Question

What is the surface area the pyramid formed from the net shown here? The triangles are equilateral, and each triangle has height of 5.2 centimeters. Write answer rounded to one decimal point and with the correct unit

Answer 1

The surface area of the pyramid formed from the given net is 10.4 square centimeters.

Step-by-step explanation:

The net shown in the question forms a pyramid with equilateral triangles as its faces. To find the surface area of the pyramid, we need to calculate the area of each triangle and then sum them up.

The formula for the area of a triangle is 1/2 × base × height. In this case, the base of each triangle is the length of one side of the equilateral triangle, and the height is given as 5.2 centimeters.

So, the area of one triangle would be 1/2 × side × 5.2, and since there are four triangles in the net, we multiply this by 4 to get the total surface area of the pyramid.
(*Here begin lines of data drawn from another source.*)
/-- Engine work that a running frame program gives, on a die of the program and with its block's checks passed, runs its plan: its effects of this frame are staged, those of
later frames wait with the program; no register and no memory changes before the sluice, and the command that runs the program is told of it (R290, R294, R320). A check that fails
stops the engine: its frame-done flag stays clear, and nothing is staged but the count of a refusal by the dike (R418). -/
def EnginesRunTheProgramsWork : Prop :=
  ∀ (i : Instr) (r : Runner) (ps : List Word) (op : Nat) (ops : List Nat) (mine : List Word → Bool) (blk : Mod → Nat → List Word → Chk Unit)
    (plan : Mod → Ctx → List Word → Chk Plan) (eng : List Word → Option Engine) (s : State) (q : Prog),
    workRow s.m i = some (.program r ps, op, ops, mine, blk, plan, eng) → Issues s.m r q → mine ps = true → EngineServes s.m (eng ps) →
    (∀ p, (∀ e d, eng ps = some e → Engine.die? e = some d → d ∈ q.dies) → blk s.m q.pol ps = .ok () → plan s.m (s.m.progCtx q) ps = .ok p →
      ∃ t m, exec i s = .next t ∧ RunsFor p m ∧ OnlyModule s t ∧ UntouchedBySending s.m t.m ∧ t.m.wr = s.m.wr ∧ t.m.fc = s.m.fc ∧ ToldOfWork s.m t.m r (s.m.fc.num + (m - 1)) p
        ∧ t.m.stg = s.m.stg ++ ((p.staged (s.m.progCtx q) s.m.fc.num m).filter fun e => decide (e.1 ≤ s.m.fc.num)).map (·.2)
        ∧ t.m.ue = { s.m.ue with running := t.m.ue.running } ∧ ∃ q', t.m.prog r = some q' ∧ q' = { q with used := q'.used, jobs := q'.jobs, land := q'.land }
        ∧ q'.land = q.land ++ ((p.staged (s.m.progCtx q) s.m.fc.num m).filter fun e => decide (s.m.fc.num < e.1)) ∧ q'.jobs = q.jobs ++ [⟨op, ps, p.note, s.m.fc.num, s.m.fc.num + (m - 1)⟩]
        ∧ ∀ e, eng ps = some e → e ∈ q'.used)
    ∧ (∀ e st d, eng ps = some e → (blk s.m q.pol ps = .error (st, d) ∨ (blk s.m q.pol ps = .ok () ∧ plan s.m (s.m.progCtx q) ps = .error (st, d))) →
      ∃ t, exec i s = .next t ∧ OnlyModule s t ∧ UntouchedBySending s.m t.m ∧ t.m.cq = s.m.cq ∧ t.m.ue.later = s.m.ue.later
        ∧ t.m.stg = (if st = 0x50 then refusal s.m q.pol else s.m).stg ∧ t.m.fc.stuck = s.m.fc.stuck ++ [e])

/-- Engines run the work that packets and frame programs give, or say why not. -/
def Obligations.EnginesRunTheirWork : Prop := EnginesRunThePacketsWork ∧ EnginesRunTheProgramsWork

/-! ## Commands with an effect of their own (02, 09, 10, 11 and 13) -/

/-- NOP does no work: it completes in the frame in which it executes, with OK, and stages nothing (R279, R318). -/
def NopCompletesInItsFrame : Prop :=
  ∀ (c : CmdId) (s : State) (x : Cmd), Granted s.m c 0x0000 [] x → s.m.closedTo x = false →
    ∃ t y, exec (.nop c) s = .next t ∧ OnlyModule s t ∧ OneCommandMoved s.m t.m x y ∧ t.m.stg = s.m.stg ∧ t.m.wr = s.m.wr ∧ t.m.ue = s.m.ue
      ∧ y = { x with phase := .running, first := s.m.fc.num, fin := s.m.fc.num, status := 0x00, detail := 0xFF, result := 0, sr := false, inexact := false, note := 0, land := [] }

/-- FRAME_MARK completes in its frame e and returns e; DELAY executes in the frames e to e + N - 1, with N = 0 ending in OK_EMPTY at e (R318). -/
def FrameMarkAndDelayCountFrames : Prop :=
  ∀ (c : CmdId) (s : State) (x : Cmd), s.m.closedTo x = false →
    (Granted s.m c 0x0004 [] x → ∃ t y, exec (.frameMark c) s = .next t ∧ OnlyModule s t ∧ OneCommandMoved s.m t.m x y ∧ t.m.stg = s.m.stg ∧ t.m.wr = s.m.wr
      ∧ y = { x with phase := .running, first := s.m.fc.num, fin := s.m.fc.num, status := 0x00, detail := 0xFF, result := BitVec.ofNat 64 s.m.fc.num,
                     sr := false, inexact := false, note := 0, land := [] })
    ∧ (Granted s.m c 0x0001 [] x → ∃ t y, exec (.delay c) s = .next t ∧ OnlyModule s t ∧ OneCommandMoved s.m t.m x y ∧ t.m.stg = s.m.stg ∧ t.m.wr = s.m.wr
      ∧ let n := pw x.params 0 % 65536
        y = { x with phase := .running, first := s.m.fc.num, fin := s.m.fc.num + (n - 1), status := if n = 0 then 0x01 else 0x00, detail := 0xFF, result := 0,
                     sr := false, inexact := false, note := 0, land := [] })
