-- ==== Sys2Proof/Laws/State.lean ====
section
/-! SUPPORT. What the basic updates of the state leave as it was, a lemma for each update and field, and what the answers of rows say. -/

namespace Sys2Proof.Machine

@[simp] theorem Mod.put_io (s : Mod) (r : RegName) (idx : Nat) (v : Word) : (s.put r idx v).io = s.io := rfl
@[simp] theorem Mod.put_fc (s : Mod) (r : RegName) (idx : Nat) (v : Word) : (s.put r idx v).fc = s.fc := rfl
@[simp] theorem Mod.put_ct (s : Mod) (r : RegName) (idx : Nat) (v : Word) : (s.put r idx v).ct = s.ct := rfl
@[simp] theorem Mod.put_wr (s : Mod) (r : RegName) (idx : Nat) (v : Word) : (s.put r idx v).wr = s.wr := rfl
@[simp] theorem Mod.put_cq (s : Mod) (r : RegName) (idx : Nat) (v : Word) : (s.put r idx v).cq = s.cq := rfl
@[simp] theorem Mod.put_pci (s : Mod) (r : RegName) (idx : Nat) (v : Word) : (s.put r idx v).pci = s.pci := rfl
@[simp] theorem Mod.put_mem (s : Mod) (r : RegName) (idx : Nat) (v : Word) : (s.put r idx v).mem = s.mem := rfl
@[simp] theorem Mod.put_tile (s : Mod) (r : RegName) (idx : Nat) (v : Word) : (s.put r idx v).tile = s.tile := rfl
@[simp] theorem Mod.put_td (s : Mod) (r : RegName) (idx : Nat) (v : Word) : (s.put r idx v).td = s.td := rfl
@[simp] theorem Mod.put_stg (s : Mod) (r : RegName) (idx : Nat) (v : Word) : (s.put r idx v).stg = s.stg := rfl
@[simp] theorem Mod.put_ue (s : Mod) (r : RegName) (idx : Nat) (v : Word) : (s.put r idx v).ue = s.ue := rfl
@[simp] theorem Mod.put_zl (s : Mod) (r : RegName) (idx : Nat) (v : Word) : (s.put r idx v).zl = s.zl := rfl
@[simp] theorem Mod.put_rel (s : Mod) (r : RegName) (idx : Nat) (v : Word) : (s.put r idx v).rel = s.rel := rfl
@[simp] theorem Mod.put_sec (s : Mod) (r : RegName) (idx : Nat) (v : Word) : (s.put r idx v).sec = s.sec := rfl
@[simp] theorem Mod.put_ob (s : Mod) (r : RegName) (idx : Nat) (v : Word) : (s.put r idx v).ob = s.ob := rfl
@[simp] theorem Mod.put_pwr (s : Mod) (r : RegName) (idx : Nat) (v : Word) : (s.put r idx v).pwr = s.pwr := rfl

@[simp] theorem Mod.setFld_io (s : Mod) (f : Fld) (idx v : Nat) : (s.setFld f idx v).io = s.io := rfl
@[simp] theorem Mod.setFld_fc (s : Mod) (f : Fld) (idx v : Nat) : (s.setFld f idx v).fc = s.fc := rfl
@[simp] theorem Mod.setFld_ct (s : Mod) (f : Fld) (idx v : Nat) : (s.setFld f idx v).ct = s.ct := rfl
@[simp] theorem Mod.setFld_wr (s : Mod) (f : Fld) (idx v : Nat) : (s.setFld f idx v).wr = s.wr := rfl
@[simp] theorem Mod.setFld_cq (s : Mod) (f : Fld) (idx v : Nat) : (s.setFld f idx v).cq = s.cq := rfl
@[simp] theorem Mod.setFld_pci (s : Mod) (f : Fld) (idx v : Nat) : (s.setFld f idx v).pci = s.pci := rfl
@[simp] theorem Mod.setFld_mem (s : Mod) (f : Fld) (idx v : Nat) : (s.setFld f idx v).mem = s.mem := rfl
@[simp] theorem Mod.setFld_tile (s : Mod) (f : Fld) (idx v : Nat) : (s.setFld f idx v).tile = s.tile := rfl
@[simp] theorem Mod.setFld_td (s : Mod) (f : Fld) (idx v : Nat) : (s.setFld f idx v).td = s.td := rfl
@[simp] theorem Mod.setFld_stg (s : Mod) (f : Fld) (idx v : Nat) : (s.setFld f idx v).stg = s.stg := rfl
@[simp] theorem Mod.setFld_ue (s : Mod) (f : Fld) (idx v : Nat) : (s.setFld f idx v).ue = s.ue := rfl
@[simp] theorem Mod.setFld_zl (s : Mod) (f : Fld) (idx v : Nat) : (s.setFld f idx v).zl = s.zl := rfl
@[simp] theorem Mod.setFld_rel (s : Mod) (f : Fld) (idx v : Nat) : (s.setFld f idx v).rel = s.rel := rfl
@[simp] theorem Mod.setFld_sec (s : Mod) (f : Fld) (idx v : Nat) : (s.setFld f idx v).sec = s.sec := rfl
@[simp] theorem Mod.setFld_ob (s : Mod) (f : Fld) (idx v : Nat) : (s.setFld f idx v).ob = s.ob := rfl
@[simp] theorem Mod.setFld_pwr (s : Mod) (f : Fld) (idx v : Nat) : (s.setFld f idx v).pwr = s.pwr := rfl
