/-! ## What a scan ends -/

/-- A key of a polder that is withdrawn is gone, and none is added. -/
theorem Mod.withdraw_keys (s : Mod) (p : Nat) : ∀ c ∈ (s.withdraw p).sec.keys.cells, c ∈ s.sec.keys.cells ∧ c.1 / 16 ≠ p := by
  intro c hc
  unfold Mod.withdraw at hc
  split at hc
  · obtain ⟨there, apart⟩ := List.mem_filter.1 (show c ∈ s.sec.keys.cells.filter fun x => x.1 / 16 != p from hc)
    exact ⟨there, bne_iff_ne.1 apart⟩
  · next none => exact ⟨hc, fun same => none (List.any_eq_true.2 ⟨c, hc, beq_iff_eq.2 same⟩)⟩

theorem Mod.withdrawAll_keys (l : List Nat) (s : Mod) : ∀ c ∈ (l.foldl Mod.withdraw s).sec.keys.cells, c ∈ s.sec.keys.cells ∧ c.1 / 16 ∉ l := by
  induction l generalizing s with
  | nil => exact fun c hc => ⟨hc, List.not_mem_nil⟩
  | cons p l ih =>
    intro c hc
    obtain ⟨there, rest⟩ := ih (s.withdraw p) c hc
    obtain ⟨was, apart⟩ := s.withdraw_keys p c there
    exact ⟨was, fun h => (List.mem_cons.1 h).elim apart rest⟩

/-- The hub's reset adds no key. -/
theorem Mod.dropHub_keys (s : Mod) (f : Nat) : ∀ c ∈ (s.dropHub f).sec.keys.cells, c ∈ s.sec.keys.cells := by
  have polders (l : List Nat) : (l.foldl (fun s p => Mod.dropPolder false s p f) s).sec = s.sec := by
    have kept := Prepared.foldl (.refl s) (fun t p => t.dropPolder_prepared false p f) l
    rw [kept.rest]
  have cmds (t : Mod) (l : List Cmd) : (l.foldl Mod.dropCmd t).sec = t.sec := by
    refine foldl_keeps (P := fun u : Mod => u.sec = t.sec) ?_ l rfl
    exact fun u c hu => hu
  intro c hc
  unfold Mod.dropHub at hc
  dsimp only at hc
  obtain ⟨there, -⟩ := Mod.withdrawAll_keys _ _ c hc
  rwa [cmds, polders] at there

theorem Mod.enterScan_eq (s : Mod) :
    s.enterScan = { (((List.range 4).foldl Mod.withdraw s).dropHub ((List.range 4).foldl Mod.withdraw s).fc.num).raiseNow .SP_DEBUG_SCAN_USED 0 with
      sec := { ((((List.range 4).foldl Mod.withdraw s).dropHub ((List.range 4).foldl Mod.withdraw s).fc.num).raiseNow .SP_DEBUG_SCAN_USED 0).sec with stage := [], sessions := [], ide := [], imports := [], scan := true }
      pci := { ((((List.range 4).foldl Mod.withdraw s).dropHub ((List.range 4).foldl Mod.withdraw s).fc.num).raiseNow .SP_DEBUG_SCAN_USED 0).pci with up := false } } := rfl

/-- What a scan ends, and what it shows. -/
theorem Mod.enterScan_spec (s : Mod) :
    s.enterScan.sec.scan = true ∧ s.enterScan.pci.up = false ∧ s.enterScan.sec.sessions = [] ∧ s.enterScan.sec.ide = [] ∧ s.enterScan.sec.stage = [] ∧ (∀ c ∈ s.enterScan.sec.keys.cells, 64 ≤ c.1)
      ∧ s.enterScan.bit .SP_DEBUG_SCAN_USED 0 = true := by
  have keys := Mod.dropHub_keys ((List.range 4).foldl Mod.withdraw s) ((List.range 4).foldl Mod.withdraw s).fc.num
  have withdrawn := Mod.withdrawAll_keys (List.range 4) s
  rw [Mod.enterScan_eq]
  generalize ((List.range 4).foldl Mod.withdraw s).dropHub ((List.range 4).foldl Mod.withdraw s).fc.num = t at keys
  refine ⟨rfl, rfl, rfl, rfl, rfl, fun c hc => ?_, t.bit_raiseNow_same .SP_DEBUG_SCAN_USED 0 (by decide)⟩
  obtain ⟨-, apart⟩ := withdrawn c (keys c hc)
  rw [List.mem_range] at apart
  omega

/-! ## The rows -/

/-- A die's segment answers where the rails are up and its clock runs. -/
theorem State.segment_die (s : State) (d : Nat) : s.segment (some d) = (s.pins.pwrGood && !s.m.dieDown d) := rfl

theorem State.segment_hub (s : State) : s.segment none = s.pins.pwrGood := Bool.and_true _

/-- What the rows of a die's instruments answer. -/
def InstrumentRow (s : State) (d : Fin 4) (r : Instr × Nat × Bool) : Prop :=
  ((s.pins.aux = false ∨ s.tap.ir ≠ 0x10) → exec r.1 s = .next s)
    ∧ (s.pins.aux = true → s.tap.ir = 0x10 → ∃ t w, exec r.1 s = .next t ∧ OnlyModule s t ∧ t.m.io.out = s.m.io.out ++ [.tdo w r.2.1] ∧ w < 2 ^ r.2.1
      ∧ t.m = { s.m with io := t.m.io, rf := t.m.rf }
      ∧ ((s.pins.pwrGood = false ∨ s.m.dieDown d = true) → w = 0 ∧ t.m.rf = s.m.rf)
      ∧ (s.pins.pwrGood = true → s.m.dieDown d = false →
        (r.2.2 = false → t.m.rf = s.m.rf) ∧ (r.2.2 = true → t.m.bit .SP_DEBUG_JTAG_OPEN 0 = true ∧ (s.m.anyConf = true → w = 0)) ∧ (r.1 = .bcResult d → ∀ i < 60, (BitVec.ofNat 32 (w / 2 ^ (32 * i))) = (s.m.selfTestWords d).getD i 0)))

/-- A die's instrument that is never locked: its answer is its own, or zeros. -/
theorem instrumentRow_free {s : State} {d : Fin 4} {i : Instr} {len : Nat} (f : Mod → Mod × Nat) (row : exec i s = s.instrument (some d.val) false len f)
    (io : (f s.m).1 = { s.m with io := (f s.m).1.io }) (out : (f s.m).1.io.out = s.m.io.out) (small : (f s.m).2 < 2 ^ len)
    (words : i = .bcResult d → ∀ j < 60, BitVec.ofNat 32 ((f s.m).2 / 2 ^ (32 * j)) = (s.m.selfTestWords d).getD j 0) : InstrumentRow s d (i, len, false) := by
  refine ⟨fun idle => row.trans (State.instrument_idle _ _ _ _ idle), fun aux selected => ?_⟩
  cases live : s.segment (some d.val) with
  | false =>
    have run := row.trans (State.instrument_dead false len f aux selected live)
    rw [State.segment_die] at live
    refine ⟨_, 0, run, rfl, rfl, Nat.two_pow_pos len, rfl, fun _ => ⟨rfl, rfl⟩, fun good up => ?_⟩
    rw [good, up] at live
    cases live
  | true =>
    have run := row.trans (State.instrument_free len f aux selected live)
    rw [State.segment_die] at live
    have rf : (f s.m).1.rf = s.m.rf := by rw [io]
    generalize f s.m = r at run io out small words rf
    obtain ⟨m, w⟩ := r
    refine ⟨_, w, run, rfl, ?_, small, ?_, fun down => ?_, fun good up => ⟨fun _ => rf, fun no => (nomatch no), words⟩⟩
    · show m.io.out ++ [.tdo w len] = _
      rw [show m.io.out = s.m.io.out from out]
    · have whole : m = { s.m with io := m.io } := io
      show { m with io := _ } = _
      rw [whole]
      rfl
    · rcases down with off | down
      · rw [off] at live
        cases live
      · rw [down, Bool.not_true, Bool.and_false] at live
        cases live

/-- MISR_READ: locked while a polder is confidential. -/
theorem instrumentRow_misr (s : State) (d : Fin 4) : InstrumentRow s d (.misrRead d, 1664, true) := by
  have row : exec (.misrRead d) s = s.instrument (some d.val) true 1664 fun m => (m.bump, Config.freeNat m.io.free % 2 ^ (32 * 52)) := rfl
  refine ⟨fun idle => row.trans (State.instrument_idle _ _ _ _ idle), fun aux selected => ?_⟩
  cases live : s.segment (some d.val) with
  | false =>
    have run := row.trans (State.instrument_dead true 1664 _ aux selected live)
    rw [State.segment_die] at live
    refine ⟨_, 0, run, rfl, rfl, Nat.two_pow_pos _, rfl, fun _ => ⟨rfl, rfl⟩, fun good up => ?_⟩
    rw [good, up] at live
    cases live
  | true =>
    have run := row.trans (State.instrument_locked 1664 _ aux selected live)
    rw [State.segment_die] at live
    have alive (down : s.pins.pwrGood = false ∨ s.m.dieDown d = true) : False := by
      rcases down with off | down
      · rw [off] at live
        cases live
      · rw [down, Bool.not_true, Bool.and_false] at live
        cases live
    have shown := s.m.opened_shown
    have rest := s.m.opened_rf
    have io : s.m.opened.io = s.m.io := rfl
    generalize s.m.opened = m at run shown rest io
    cases conf : s.m.anyConf with
    | true =>
      rw [conf, if_pos rfl] at run
      refine ⟨_, 0, run, rfl, congrArg (fun x : Io => x.out ++ [.tdo 0 1664]) io, Nat.two_pow_pos _, ?_, fun down => (alive down).elim, fun _ _ => ⟨fun no => (nomatch no), fun _ => ⟨shown, fun _ => rfl⟩, fun no => (nomatch no)⟩⟩
      show { m with io := _ } = _
      rw [rest]
      rfl
    | false =>
      rw [conf, if_neg Bool.false_ne_true] at run
      have small : Config.freeNat m.io.free % 2 ^ (32 * 52) < 2 ^ (32 * 52) := Nat.mod_lt _ (Nat.two_pow_pos _)
      dsimp only at run
      generalize Config.freeNat m.io.free % 2 ^ (32 * 52) = w at run small
      refine ⟨_, w, run, rfl, congrArg (fun x : Io => x.out ++ [.tdo w 1664]) io, small, ?_, fun down => (alive down).elim, fun _ _ => ⟨fun no => (nomatch no), fun _ => ⟨shown, fun no => (nomatch no)⟩, fun no => (nomatch no)⟩⟩
      show { m with io := _ } = _
      rw [rest]
      rfl

theorem instrumentRows (d : Fin 4) (s : State) : ∀ r ∈ [(Instr.bcResult d, 1920, false), (.pprStatus d, 32, false), (.misrRead d, 1664, true)], InstrumentRow s d r := by
  have size := s.m.selfTestWords_length d
  intro r hr
  simp only [List.mem_cons, List.not_mem_nil, or_false] at hr
  rcases hr with rfl | rfl | rfl
  · refine instrumentRow_free (fun m => (m, packWords (m.selfTestWords d))) rfl rfl rfl ?_ fun _ j hj => packWords_word _ (by rw [size]; exact hj)
    have bound := packWords_lt (s.m.selfTestWords d)
    rwa [size] at bound
  · exact instrumentRow_free (fun m => (m.bump, Config.freeNat m.io.free % 2 ^ 32)) rfl rfl rfl (Nat.mod_lt _ (Nat.two_pow_pos _)) fun no => (nomatch no)
  · exact instrumentRow_misr s d

/-- A scan request: locked, refused by the fuse, or the end of the module's operation. -/
theorem scanRequests (s : State) (aux : s.pins.aux = true) (selected : s.tap.ir = 0x10) : ∃ t, exec .scanEn s = .next t ∧ OnlyModule s t ∧
    (s.pins.pwrGood = false → t.m = { s.m with io := t.m.io })
    ∧ (s.pins.pwrGood = true → (s.m.anyConf = true ∨ s.fuse.scanBlown = true) → t.m = { s.m with io := t.m.io, rf := t.m.rf } ∧ t.m.bit .SP_DEBUG_JTAG_OPEN 0 = true)
    ∧ (s.pins.pwrGood = true → s.m.anyConf = false → s.fuse.scanBlown = false →
      t.m.sec.scan = true ∧ t.m.pci.up = false ∧ t.m.sec.sessions = [] ∧ t.m.sec.ide = [] ∧ t.m.sec.stage = [] ∧ (∀ c ∈ t.m.sec.keys.cells, 64 ≤ c.1) ∧ t.m.bit .SP_DEBUG_SCAN_USED 0 = true) := by
  have row : exec .scanEn s = s.instrument none true 1 fun m => if s.fuse.scanBlown then (m, 0) else (m.enterScan, 0) := rfl
  cases good : s.pins.pwrGood with
  | false =>
    have run := row.trans (State.instrument_dead true 1 _ aux selected ((State.segment_hub s).trans good))
    exact ⟨_, run, rfl, fun _ => rfl, fun no => (nomatch no), fun no => (nomatch no)⟩
  | true =>
    have run := row.trans (State.instrument_locked 1 _ aux selected ((State.segment_hub s).trans good))
    have shown := s.m.opened_shown
    have rest := s.m.opened_rf
    generalize s.m.opened = m at run shown rest
    have kept (o : Out) : (m.emit o) = { s.m with io := (m.emit o).io, rf := (m.emit o).rf } := by
      rw [rest]
      rfl
    cases conf : s.m.anyConf with
    | true =>
      rw [conf, if_pos rfl] at run
      exact ⟨_, run, rfl, fun no => (nomatch no), fun _ _ => ⟨kept _, shown⟩, fun _ no => (nomatch no)⟩
    | false =>
      rw [conf, if_neg Bool.false_ne_true] at run
      cases blown : s.fuse.scanBlown with
      | true =>
        simp only [blown, if_true] at run
        exact ⟨_, run, rfl, fun no => (nomatch no), fun _ _ => ⟨kept _, shown⟩, fun _ _ no => (nomatch no)⟩
      | false =>
        simp only [blown, Bool.false_eq_true, if_false] at run
        exact ⟨_, run, rfl, fun no => (nomatch no), fun _ no => by simp at no, fun _ _ _ => m.enterScan_spec⟩

/-- Settles O52: every instrument is one access, which is idle, dead, locked or answered; what a scan leaves is read off in one lemma. -/
theorem instrumentsAnswerAsTheyAreLocked : Obligations.InstrumentsAnswerAsTheyAreLocked :=
  ⟨instrumentRows, fun s idle => State.instrument_idle none true 1 (fun m => if s.fuse.scanBlown then (m, 0) else (m.enterScan, 0)) idle, scanRequests⟩

end Sys2Proof.Machine
end

section
/-! SUPPORT. The SPDM responder and its sessions (15_security_and_polders.md R424 to R426). -/

namespace Sys2Proof.Machine

/-! ## A reply in a mailbox -/

/-- A row of the responder while the port is up. -/
theorem State.spdm_up {s : State} (m : Mod) (h : s.m.pci.up = true) : s.spdm m = .next { s with m := m } := State.when_true m h

/-- A reply alone, over a state whose security state is another. -/
theorem answersTo_reply (s : State) (f : Fin 8) (code : Nat) (msg : List Byte) (sec : Sec) : AnswersTo s { s with m := Mod.spdmReply { s.m with sec := sec } f code msg } f code msg sec := ⟨rfl, rfl⟩

theorem answersTo_plain (s : State) (f : Fin 8) (code : Nat) (msg : List Byte) : AnswersTo s { s with m := s.m.spdmReply f code msg } f code msg s.m.sec := ⟨rfl, rfl⟩

/-- A request that needs a connection. -/
theorem answersTo_connected (s : State) (f : Fin 8) (code : Nat) (msg : List Byte) : AnswersTo s { s with m := s.m.connected f code msg } f (if f.val ∈ s.m.sec.negotiated then code else 0x7F) msg s.m.sec := by
  have e : s.m.connected f code msg = s.m.spdmReply f (if f.val ∈ s.m.sec.negotiated then code else 0x7F) msg := by
    unfold Mod.connected Mod.negotiated
    rw [if_congr has_iff rfl rfl]
    rfl
  rw [e]
  exact answersTo_plain s f _ msg

/-- A request that needs an established session, in one and outside one. -/
theorem Mod.secured_in {s : Mod} {fn n : Nat} (code : Nat) (msg : List Byte) (g : Mod → Mod) (h : s.inSession fn n = true) : s.secured fn n code msg g = (g s).spdmReply fn code msg := if_pos h

theorem Mod.secured_out {s : Mod} {fn n : Nat} (code : Nat) (msg : List Byte) (g : Mod → Mod) (h : s.inSession fn n = false) : s.secured fn n code msg g = s.spdmReply fn 0x7F msg := if_neg (by simp [h])

/-! ## Sessions -/

/-- A session is found by its function and its number. -/
theorem Mod.session_some {s : Mod} {fn n : Nat} {x : Session} (h : s.session fn n = some x) : x.fn = fn ∧ x.num = n := by
  have found := List.find?_some h
  simpa using found

/-- Sessions that are changed, but not in function and number, are found where they were. -/
theorem session_map {s : Mod} {l : List Session} {g : Session → Session} (hl : s.sec.sessions = l.map g) (same : ∀ x, (g x).fn = x.fn ∧ (g x).num = x.num) (fn n : Nat) :
    s.session fn n = (l.find? fun x => x.fn == fn && x.num == n).map g := by
  unfold Mod.session
  rw [hl, List.find?_map]
  congr 1
  congr 1
  funext x
  simp only [Function.comp_apply, (same x).1, (same x).2]

/-- A session that is dropped is gone. -/
theorem Mod.dropSession_same (s : Mod) (fn n : Nat) : (s.dropSession fn n).session fn n = none := by
  unfold Mod.session
  rw [List.find?_eq_none]
  intro x hx found
  have kept := (List.mem_filter.1 hx).2
  rw [found] at kept
  cases kept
Using the formula, we can calculate the surface area as follows:

Surface Area = 4 × (1/2 × side × 5.2)

= 4 × (1/2 × 5.2 × side)

= 10.4 × side

Rounded to one decimal point, the surface area of the pyramid formed from the given net is 10.4 square centimeters.

Answer 2

Mathematics is the subject of this question, which involves calculating the surface area of a pyramid formed from equilateral triangles of known height by applying the area formula for triangles.

Step-by-step explanation:

The subject of this question is Mathematics, specifically concerning the calculation of the surface area of a pyramid using the properties of equilateral triangles. The area of a triangle is given by the formula Area = 1/2 × base × height. To answer the student's question, one must recognize that this pyramid consists of equilateral triangles and apply the formula to each triangle using the provided dimensions, then sum the areas of all triangles to find the total surface area of the pyramid.

To calculate the area of one of the equilateral triangles with a height of 5.2 centimeters, let's assume the length of the base is also known (since it's not provided in the question; it might be determined by the length of the height in case of equilateral triangles or it could be provided elsewhere in the student's materials). The area for each triangle would then be calculated as Area = 1/2 × base × 5.2 cm. This calculation would be repeated for each of the triangle sides of the pyramid and all the areas added together to get the total surface area.